Re: [PATCH char-misc 1/1] Drivers: hv: vmbus: Implement Direct Mode for stimer0
From: Thomas Gleixner
Date: Wed Nov 01 2017 - 10:51:23 EST
On Tue, 31 Oct 2017, mikelley@xxxxxxxxxxxxxxxxxxxxxx wrote:
> diff --git a/arch/x86/include/uapi/asm/hyperv.h b/arch/x86/include/uapi/asm/hyperv.h
> index f65d125..408cf3e 100644
> --- a/arch/x86/include/uapi/asm/hyperv.h
> +++ b/arch/x86/include/uapi/asm/hyperv.h
> @@ -112,6 +112,22 @@
> #define HV_X64_GUEST_IDLE_STATE_AVAILABLE (1 << 5)
> /* Guest crash data handler available */
> #define HV_X64_GUEST_CRASH_MSR_AVAILABLE (1 << 10)
> +/* Debug MSRs available */
> +#define HV_X64_DEBUG_MSR_AVAILABLE (1 << 11)
> +/* Support for Non-Privileged Instruction Execution Prevention is available */
> +#define HV_X64_NPIEP_AVAILABLE (1 << 12)
> +/* Support for DisableHypervisor is available */
> +#define HV_X64_DISABLE_HYPERVISOR_AVAILABLE (1 << 13)
> +/* Extended GVA Ranges for Flush Virtual Address list is available */
> +#define HV_X64_EXTENDED_GVA_RANGE_AVAILABLE (1 << 14)
> +/* Return Hypercall output via XMM registers is available */
> +#define HV_X64_HYPERCALL_XMM_OUTPUT_AVAILABLE (1 << 15)
> +/* SINT polling mode available */
> +#define HV_X64_SINT_POLLING_MODE_AVAILABLE (1 << 17)
> +/* Hypercall MSR lock is available */
> +#define HV_X64_HYPERCALL_MSR_LOCK_AVAILABLE (1 << 18)
> +/* stimer direct mode is available */
> +#define HV_X64_STIMER_DIRECT_MODE_AVAILABLE (1 << 19)
How are all these defines (except the last one related to that patch?
> +/* Hardware IRQ number to use for stimer0 in Direct Mode. This IRQ is a fake
> + * because stimer's in Direct Mode simply interrupt on the specified vector,
> + * without using a particular IOAPIC pin. But we use the IRQ allocation
> + * machinery, so we need a hardware IRQ #. This value is somewhat arbitrary,
> + * but it should not be a legacy IRQ (0 to 15), and should fit within the
> + * single IOAPIC (0 to 23) that Hyper-V provides to a guest VM. So any value
> + * between 16 and 23 should be good.
> + */
> +#define HV_STIMER0_IRQNR 18
Why would you want abuse an IOAPIC interrupt if all you need is a vector?
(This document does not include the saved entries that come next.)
/-- A hold that leaves charges its account no more than it held. -/
theorem accountsKept_endHold {s : State} {x : Hold} (k : JournalKind) (amount : Nat) {charged : Nat}
    (hx : x ∈ s.charge.holds) (hcharged : charged ≤ x.amount) (h : s.accountsKept) :
    (s.endHold x k amount charged).accountsKept := by
  obtain ⟨hasc, hlen, htags, hacc, hsound⟩ := h
  obtain ⟨a, ha⟩ := Option.isSome_iff_exists.1 (hacc x hx)
  have hnumber : a.number = x.account := State.account?_number ha
  rw [endHold_eq_holdEnded]
  simp only [holdEnded, ha]
  have hremove := heldBy_remove htags hx
  refine ⟨ascending_put _ _ hasc, (List.length_filter_le ..).trans hlen,
    htags.sublist (List.filter_sublist.map _),
    fun y hy => lookup_isSome_put _ _ (hacc y (List.mem_filter.1 hy).1), fun b hb => ?_⟩
  rcases mem_put_ne _ hasc hb with rfl | ⟨hb, hne⟩
  · obtain ⟨h1, h2, h3⟩ := hsound a (lookup_some_mem _ ha)
    have hsum := hremove a.number
    rw [if_pos hnumber.symm] at hsum
    have hheld : a.heldTotal = ((s.charge.holds.filter fun h => h.account == a.number).map Hold.amount).sum := h1
    refine ⟨?_, by dsimp only; omega, by dsimp only; omega⟩
    show a.heldTotal - x.amount = (((s.charge.holds.filter fun h => h.tag != x.tag).filter
      fun h => h.account == a.number).map Hold.amount).sum
    omega
  · obtain ⟨h1, h2⟩ := hsound b hb
    refine ⟨h1.trans ?_, h2⟩
    have hsum := hremove b.number
    rw [if_neg fun e : x.account = b.number => hne (e.symm.trans hnumber.symm), Nat.add_zero] at hsum
    exact hsum.symm

/-- Holds with tags apart lapse one after another, each of them still outstanding when its turn comes (R87). -/
theorem lapseAll_keeps {P : State → Prop}
    (hend : ∀ {s : State} {x : Hold}, x ∈ s.charge.holds → P s → P (s.endHold x .lapsed x.amount 0))
    (hs : List Hold) {s : State} (htags : (hs.map Hold.tag).Nodup) (hmem : ∀ x ∈ hs, x ∈ s.charge.holds) (h : P s) :
    P (lapseAll hs s) := by
  induction hs generalizing s with
  | nil => exact h
  | cons x xs ih =>
    obtain ⟨hx, hxs⟩ := List.nodup_cons.1 (List.map_cons ▸ htags)
    refine ih hxs (fun y hy => ?_) (hend (hmem x List.mem_cons_self) h)
    have hne : y.tag ≠ x.tag := fun e => hx (e ▸ List.mem_map_of_mem hy)
    rw [endHold_eq_holdEnded]
    exact List.mem_filter.2 ⟨hmem y (List.mem_cons_of_mem _ hy), bne_iff_ne.2 hne⟩

/-- The daily spent values are cleared (R85). -/
theorem accountsKept_clearDaily {s : State} (h : s.accountsKept) :
    (s.setCharge { s.charge with
      accounts := s.charge.accounts.map fun a => { a with dailySpent := 0 } }).accountsKept := by
  obtain ⟨hasc, hlen, htags, hacc, hsound⟩ := h
  refine ⟨ascending_map _ ?_ hasc, hlen, htags, fun x hx => ?_, fun b hb => ?_⟩
  · exact fun _ => rfl
  · refine Eq.trans (congrArg Option.isSome (lookup_map Account.number ?_ _ _)) ?_
    · exact fun _ => rfl
    · rw [Option.isSome_map]
      exact hacc x hx
  · obtain ⟨a, ha, rfl⟩ := List.mem_map.1 hb
    obtain ⟨h1, h2, h3⟩ := hsound a ha
    exact ⟨h1, h2, by dsimp only; omega⟩

/-! ## The statement -/

theorem execClosed_accountsKept : ExecClosed State.accountsKept where
  offerAccount o h := accountsKept_offerAccount o h
  purgeAccount n h := accountsKept_purgeAccount n h
  writeAccount n a b c h := accountsKept_writeAccount n a b c h
  authorize st e a amount g r _ ha h := accountsKept_authorizeOn st e a amount g r ha h
  endHold _ k amount _ hx hcharged h := accountsKept_endHold k amount hx hcharged h
  clearDaily h := accountsKept_clearDaily h
  lapseAll h := lapseAll_keeps (fun hx h => accountsKept_endHold _ _ hx (Nat.zero_le _) h) _
    (tags_nodup_of_accountsKept h) (fun _ hx => hx) h
  detach st h := accountsKept_mapHolds h fun x => by split <;> exact ⟨rfl, rfl, rfl⟩
  cold c l _ := ⟨rfl, Nat.zero_le _, List.nodup_nil, List.forall_mem_nil _, List.forall_mem_nil _⟩

/-- Settles O33: the invariant is kept by every primitive change, and the tick counts down lifetimes alone. -/
theorem everyStepKeepsTheAccounts : Obligations.EveryStepKeepsTheAccounts := fun s t h hs =>
  step_closed execClosed_accountsKept (fun _ h => h) (fun h => accountsKept_mapHolds h fun _ => ⟨rfl, rfl, rfl⟩) s t h hs

end Sys2Proof.Proofs

/-! PROOF. Every step keeps the presence counters equal to the cards they count (R106, R119). -/

namespace Sys2Proof.Proofs

open Sys2Proof.Machine Sys2Proof.Claims

/-! ## The presence counters (R106) -/

theorem PresenceCounts.get_put (x : PresenceCounts) (p q : Presence) (n : Nat) :
    (x.put p n).get q = if q = p then n else x.get q := by
  cases p <;> cases q <;> rfl

theorem Counters.get_put (c : Counters) (k l : HolderClass) (x : PresenceCounts) :
    (c.put k x).get l = if l = k then x else c.get l := by
  cases k <;> cases l <;> rfl

/-- A counter after one of them has taken a value. -/
theorem Counters.count_put (c : Counters) (k l : HolderClass) (p q : Presence) (n : Nat) :
    (c.put k ((c.get k).put p n)).count l q = if l = k ∧ q = p then n else c.count l q := by
  unfold Counters.count
  rw [Counters.get_put]
  by_cases hl : l = k
  · subst hl
    simp only [if_true, PresenceCounts.get_put, true_and]
  · simp only [hl, if_false, false_and]

theorem Counters.count_raise (c : Counters) (k l : HolderClass) (p q : Presence) :
    (c.raise k p).count l q = c.count l q + if l = k ∧ q = p then 1 else 0 := by
  rw [Counters.raise, Counters.count_put]
  split
  · rename_i h; rw [h.1, h.2]
  · rfl

theorem Counters.count_lower (c : Counters) (k l : HolderClass) (p q : Presence) :
    (c.lower k p).count l q = c.count l q - if l = k ∧ q = p then 1 else 0 := by
  rw [Counters.lower, Counters.count_put]
  split
  · rename_i h; rw [h.1, h.2]
  · rfl

/-! ## Claims on the Card Table -/

/-- A member that satisfies a test is counted by it. -/
theorem one_le_length_filter {α : Type} (q : α → Bool) {x : α} {t : List α} (hx : x ∈ t) :
    (if q x = true then 1 else 0) ≤ (t.filter q).length := by
  split
  · rename_i hq
    exact List.length_pos_of_mem (List.mem_filter.2 ⟨hx, hq⟩)
  · exact Nat.zero_le _

/-- The card is counted by the counter of a class and a presence. -/
def countedBy (c : HolderClass) (p : Presence) (e : CardEntry) : Bool := e.data.cls == c && e.presence == p

theorem countedBy_iff (c : HolderClass) (p : Presence) (e : CardEntry) :
    countedBy c p e = true ↔ c = e.data.cls ∧ p = e.presence := by
  rw [countedBy, Bool.and_eq_true, beq_iff_eq, beq_iff_eq, eq_comm, @eq_comm _ e.presence]

/-- An entry takes the place of one of its class and presence: no counter moves. -/
theorem countersAgree_replace_same {s : State} {e e' : CardEntry} (he : s.card? e'.data.number = some e)
    (hcls : e'.data.cls = e.data.cls) (hpresence : e'.presence = e.presence) (h : s.countersAgree) :
    (s.setCards (put CardEntry.key e' s.cards)).countersAgree := by
  obtain ⟨hasc, hcount⟩ := h
  refine ⟨ascending_put _ _ hasc, fun c p => (hcount c p).trans ?_⟩
  have hput := filter_put_old CardEntry.key (countedBy c p) e' e hasc he
  have hsame : countedBy c p e' = countedBy c p e := by rw [countedBy, countedBy, hcls, hpresence]
  rw [hsame] at hput
  exact (Nat.add_right_cancel hput).symm

/-- An entry takes the place of another: the counters of the two move. -/
theorem countersAgree_replace {s : State} {e e' : CardEntry} (he : s.card? e'.data.number = some e)
    (h : s.countersAgree) :
    ((s.setCards (put CardEntry.key e' s.cards)).setCounters
      ((s.passage.counters.lower e.data.cls e.presence).raise e'.data.cls e'.presence)).countersAgree := by
  obtain ⟨hasc, hcount⟩ := h
  refine ⟨ascending_put _ _ hasc, fun c p => ?_⟩
  have hput := filter_put_old CardEntry.key (countedBy c p) e' e hasc he
  have hone := one_le_length_filter (countedBy c p) (lookup_some_mem _ he)
  simp only [countedBy_iff] at hput hone
  have hold : s.passage.counters.count c p = (s.cards.filter (countedBy c p)).length := hcount c p
  show ((s.passage.counters.lower e.data.cls e.presence).raise e'.data.cls e'.presence).count c p =
    ((put CardEntry.key e' s.cards).filter (countedBy c p)).length
  rw [Counters.count_raise, Counters.count_lower]
  omega
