/-- A request at a scratchpad bank (R276): port 0 to 18 for reads, 0 to 15 for writes. -/
structure SpadReq where
  port : Fin 19
  /-- 0 an engine's A stream, 1 an engine's B stream, 2 any other -/
  group : Fin 3
  /-- the first request of a stream, in its issue's first ECLK -/
  head : Bool
  row : BitVec 11
  write : Option (List Byte)
  deriving DecidableEq, Repr

/-- A request served in a batch (R296): the channel offset of a 64-byte burst. -/
structure DramReq where
  offset : BitVec 34
  /-- `some (at, bytes)`: a write of those bytes from that byte of the burst on; `none`: a read -/
  write : Option (BitVec 6 × List Byte)
  /-- the initiator port whose request it is -/
  initiator : Fin 27
  /-- the page hint: keep-open; else close -/
  keepOpen : Bool := false
  deriving DecidableEq, Repr

/-- A latent error (R70, R279, R302): of a word of an on-chip store, whether the word's check bits correct it; of an 80-byte
burst of DRAM, the symbols in error with what is added to each (symbols 0 to 63 are the data bytes, 64 to 79 the check
bytes). -/
inductive Upset where
  | correctable
  | uncorrectable
  | symbols (es : List (Fin 80 × Byte))
  deriving DecidableEq, Repr

/-- A soft error that has arisen outside the device's control: in the word or burst at a place of a store. `kind` is the error
that an on-chip word holds from then on, or what is added to a burst. -/
structure SoftError where
  place : Ptr
  kind : Upset
  deriving DecidableEq, Repr

/-- The regulators of R46 and R47. -/
inductive Regulator where
  | stallDram (s : Fin 8)
  | stallFabric (s : Fin 8)
  | media
  | hostDma
  | tau
  | mgc
  deriving DecidableEq, Repr

/-- What a sweep of a byte lane finds (R300, R301): the taps that pass in the read and in the write sweep, and the VrefDQ codes,
in steps of 0.5% of VDDQ, that pass at its component. -/
structure LaneSweep where
  lane : Fin 5
  sub : Bool
  rank : Bool
  read : BitVec 128
  write : BitVec 128
  vref : BitVec 128
  deriving DecidableEq, Repr

/-- What a training run meets (R300): every step runs, with what the sweeps of steps 5 to 7 find; or a step times out (`step`
counts from 0). -/
inductive TrainEnd where
  | swept (lanes : List LaneSweep)
  | timedOut (step : Fin 7) (lane : Fin 5) (sub rank : Bool)
  deriving DecidableEq, Repr

/-- The header check of a CSI-2 packet (R216). -/
inductive Ecc where
  | good
  | corrected
  | uncorrectable
  deriving DecidableEq, Repr

/-- The kinds of payload that classification tells apart (R349, R350). -/
inductive EthPayload where
  /-- a PTP frame: 802.1AS or 1588, messageType, domain number, over UDP -/
  | ptp (is8021as : Bool) (msgType : BitVec 4) (domain : BitVec 8) (overUdp : Bool)
  | arp (target : Word)
  | neighbour (target : BitVec 128)
  /-- UDP: version, source address, destination port, an IP fragment, the RTP packet if it is one -/
  | udp (v6 : Bool) (src : BitVec 128) (dport : BitVec 16) (fragment : Bool) (rtp : Option RtpPacket)
  | pause
  | other
  deriving DecidableEq, Repr

/-- A received Ethernet frame (R348, R349). -/
structure EthFrame where
  len : BitVec 16
  fcsOk : Bool
  tags : Fin 4
  dest : BitVec 48
  payload : EthPayload
  /-- local time captured at the start of the frame, before the corrections of R338: nanoseconds and 1/256 ns -/
  ingress : Word
  ingressFrac : Byte
  deriving DecidableEq, Repr

/-- How a completion for a device read arrives (R321, R322). -/
inductive CplStatus where
  | good
  | poisoned
  | ecrc
  | malformed
  /-- another packet than a completion, or a completion for no read, fails ECRC: no read ends -/
  | ecrcOther
  deriving DecidableEq, Repr

/-- The inbound requests that the endpoint does not support (R316). -/
inductive UrKind where
  | io
  | lockedRead
  | atomic
  | type1Config
  /-- a memory request received in D3hot; `posted` for a write -/
  | d3hotMemory (posted : Bool)
  /-- a vendor-defined Type 1 message -/
  | vendorType1
  deriving DecidableEq, Repr

/-- The configuration fields with behaviour of their own (R310, R314, R315, R317, R318, R320). -/
inductive CfgField where
  | memorySpaceEnable
  | busMasterEnable
  | extendedTag
  | tenBitTag
  | ecrcCheck
  | pmeEn
  /-- writing 1 clears PME_Status -/
  | pmeStatus
  | aspmL1
  /-- Completion Timeout Value -/
  | completionTimeout
  /-- Max_Payload_Size, and Max_Read_Request_Size: 128 bytes times a power of two -/
  | maxPayload
  | maxReadRequest
  /-- a word of BAR 0 or, with `two`, of BAR 2, the upper one with `hi` -/
  | bar (two hi : Bool) (w : Word)
  deriving DecidableEq, Repr

/-- The reason a domain's tamper source gives (R387). -/
inductive TamperSource where
  | ball
  | glitch
  | noReference
  deriving DecidableEq, Repr

/-- A request to the buffer pool manager (R284, R287, R288). -/
inductive BpmOp where
  | alloc (pool : BitVec 6) (owner : BitVec 4)
  | add (p : Ptr) (owner : BitVec 4)
  | release (p : Ptr) (owner : BitVec 4)
  | check (p : Ptr)
  deriving DecidableEq, Repr

/-- A pending request (R285): its requester, the request, and in how many FCLK after the command's own request it was presented,
negative where it came before. -/
structure BpmReq where
  q : Fin 32
  op : BpmOp
  after : Int
  deriving DecidableEq, Repr

/-- What an issued pass meets in time that no rule fixes without a clock (R77, R81, R84, R87, R106). Under cluster broadcast
the command of the cluster's logical engine 0 says it for all eight engines. -/
structure PassTiming where
  /-- ECLK since the engine's last slot; 0: issued back to back -/
  idle : Nat
  /-- ECLK for which the shadow load waited for its data in the input buffer -/
  laneWait : Nat
  /-- bubbles because the feeder had no slot: before which slot of the pass, and how many -/
  dry : List (BitVec 11 × Nat)
  /-- ECLK that the pass was held until the entries it writes were drained -/
  drainWait : Nat
  /-- the window counter in the pass's first ECLK -/
  phase : Fin 4
  /-- clamp levels of the windows that begin during the pass; with none left the last one stays -/
  levels : List (BitVec 2)
  /-- errors found in the engine's stores (R93): store code of UE_ADDR and word index -/
  ce : List (Fin 4 × BitVec 16)
  ue : Option (Fin 4 × BitVec 16)
  deriving DecidableEq, Repr

/-- The index of a ledger entry within its variant (R28). -/
abbrev EntryIx := Fin 8192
> +/* Routines to do per-architecture handling of stimer0 when in Direct Mode */
> +
> +void hv_ack_stimer0_interrupt(struct irq_desc *desc)
> +{
> + ack_APIC_irq();
> +}
> +
> +static void allonline_vector_allocation_domain(int cpu, struct cpumask *retmask,
> + const struct cpumask *mask)
> +{
> + cpumask_copy(retmask, cpu_online_mask);
> +}
> +
> +int hv_allocate_stimer0_irq(int *irq, int *vector)
> +{
> + int localirq;
> + int result;
> + struct irq_data *irq_data;
> +
> + /* The normal APIC vector allocation domain allows allocation of vectors
Please fix you comment style. Multi line comments are:
/*
* Bla....
* foo...
*/
> + * only for the calling CPU. So we change the allocation domain to one
> + * that allows vectors to be allocated in all online CPUs. This
> + * change is fine in a Hyper-V VM because VMs don't have the usual
> + * complement of interrupting devices.
> + */
> + apic->vector_allocation_domain = allonline_vector_allocation_domain;
This does not work anymore. vector_allocation_domain is gone as of
4.15. Please check the vector rework in
git://git.kernel.org/pub/scm/linux/kernel/git/tip/tip x86/apic
Aside of that what guarantees that all cpus are online at the point where
you allocate that interrupt? Nothing, so the vector will be not reserved or
allocated on offline CPUs. Now guess what happens if you bring the offline
CPUs online later, it will drown in spurious interrupts. Worse, the vector
can also be reused for a device interrupt. Great plan.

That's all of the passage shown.